Mrao also established that:

"A prima facie case in a civil application includes but is not confined to a ‘genuine and arguable case’. It is a case which, on the material presented to the court, a tribunal properly directing itself will conclude that there exists a right which has apparently been infringed by the opposite party as to call for an explanation or rebuttal from the latter."

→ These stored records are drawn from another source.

/-- The backlog of a stream loses what some segments held, and some further items (R322, R525): whole plane-rows go, and gap records stand in their place. Places: 0 items read, o + 1 the segment of order o on the spool or in the store. A plane-row still in coding of which an item is lost goes whole, and a segment that nothing is left of is done with. -/
def loseWhere (cause n : Nat) (lost : List Nat) (extra : List Item) (s : State) : State :=
  let x := streamOf s n
  if !(x.spooled.any (fun l => lost.contains l)) && extra.isEmpty then s
  else
    let segItems := fun (l : Nat) => ((s.spool.segs.find? (fun g => g.lseq == l)).map SpoolSeg.items).getD []
    let unread := x.spooled.filter (fun l => x.fetchedOf != some l)
    let gone := (unread.filter (fun l => lost.contains l)).flatMap segItems ++ extra
    let hit := fun (i : Item) => gone.any (fun g => sameRow g i || g == i)
    let cutRow := fun (w : Work) => match w with | .row r => if r.headOut && hit (headItem n r false) then some r else none | _ => none
    let rows := x.work.filterMap cutRow
    let s := rows.foldl (fun s r => forgetLines r s) s
    let onSpool : List (Nat × Bool × List Item) := unread.map (fun l => (ordOf s l + 1, lost.contains l, segItems l))
    let inStore : List (Nat × Bool × List Item) := x.store.map (fun g => (g.ord + 1, false, g.items))
    let parts := (onSpool ++ inStore).foldl (fun acc e => insertBy (fun (p : Nat × Bool × List Item) => p.1) e acc) []
    let all := x.fetched.map (fun i => (0, hit i, i)) ++ parts.flatMap (fun p => p.2.2.map (fun i => (p.1, p.2.1 || hit i, i)))
    let last' := s.dlv.segOrd + 1
    let (items, s) := replaceRuns cause n last' (rows.map (fun r => (headItem n r false, rowHeld r))) (all.length + 1) all (modStream n (fun x => { x with gapBefore := false }) s)
    let at' := fun (p : Nat) => (items.filter (fun e => e.1 == p)).map (·.2)
    let tail := at' last'
    let s := { s with dlv.segOrd := s.dlv.segOrd + 1,
                      spool.segs := s.spool.segs.map (fun g => if unread.contains g.lseq && !lost.contains g.lseq then { g with items := at' (g.ord + 1) } else g) }
    modStream n (fun y => { y with fetched := at' 0, spooled := y.spooled.filter (fun l => !lost.contains l || y.fetchedOf == some l),
                                   work := y.work.filter (fun w => (cutRow w).isNone),
                                   store := (y.store.map (fun g => { g with items := at' (g.ord + 1) })).filter (fun g => g.lseq.isSome || !g.items.isEmpty) ++ (if tail.isEmpty then [] else [{ ord := s.dlv.segOrd - 1, items := tail }]),
                                   gapBefore := y.gapBefore || x.gapBefore }) s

  1. In my opinion, the Plaintiff has established that there exists a right which has been infringed by the Defendant bank. The evidence as currently placed before this Court through the two Affidavits of the parties, strongly suggests that the Defendant bank was in error in allowing the said Account No. [particulars withheld] to have been opened in the name of Printwell Industries Ltd. I consider that the Plaintiff has made out a prima facie case in that regard. Further, the Plaintiff’s fears that the said account may be used again to defraud it, could result in irreparable injury which certainly, at this stage, cannot be assessed in terms of damages. As a result, I believe that the balance of convenience lies with the Plaintiff herein and consequently I allow prayer 3 of its Notice of Motion dated 4th April 2013. However, as regards prayer 4, I am not at all sure that it is the Plaintiff who is entitled to an Order for inspection of the Defendant’s books and records etc. in relation to the said account number [particulars withheld]. Quite clearly, that is not the Plaintiff’s account as it has disowned it. To my mind, that information should be within the province of the Banking Fraud Investigation Department to whom the Plaintiff has reported this matter. It is for that Department, in my opinion, to carry out the investigations surrounding the circumstances of the opening of the account and the operation of the same. Accordingly, this Court is not inclined to grant prayer 4 of the Plaintiff’s Notice of Motion dated 4th April 2013. As the Plaintiff has been successful in this Court as regards its temporary injunction Application, I award the costs thereof to it and against the Defendant.

DATED and delivered at Nairobi this 10th day of December, 2013.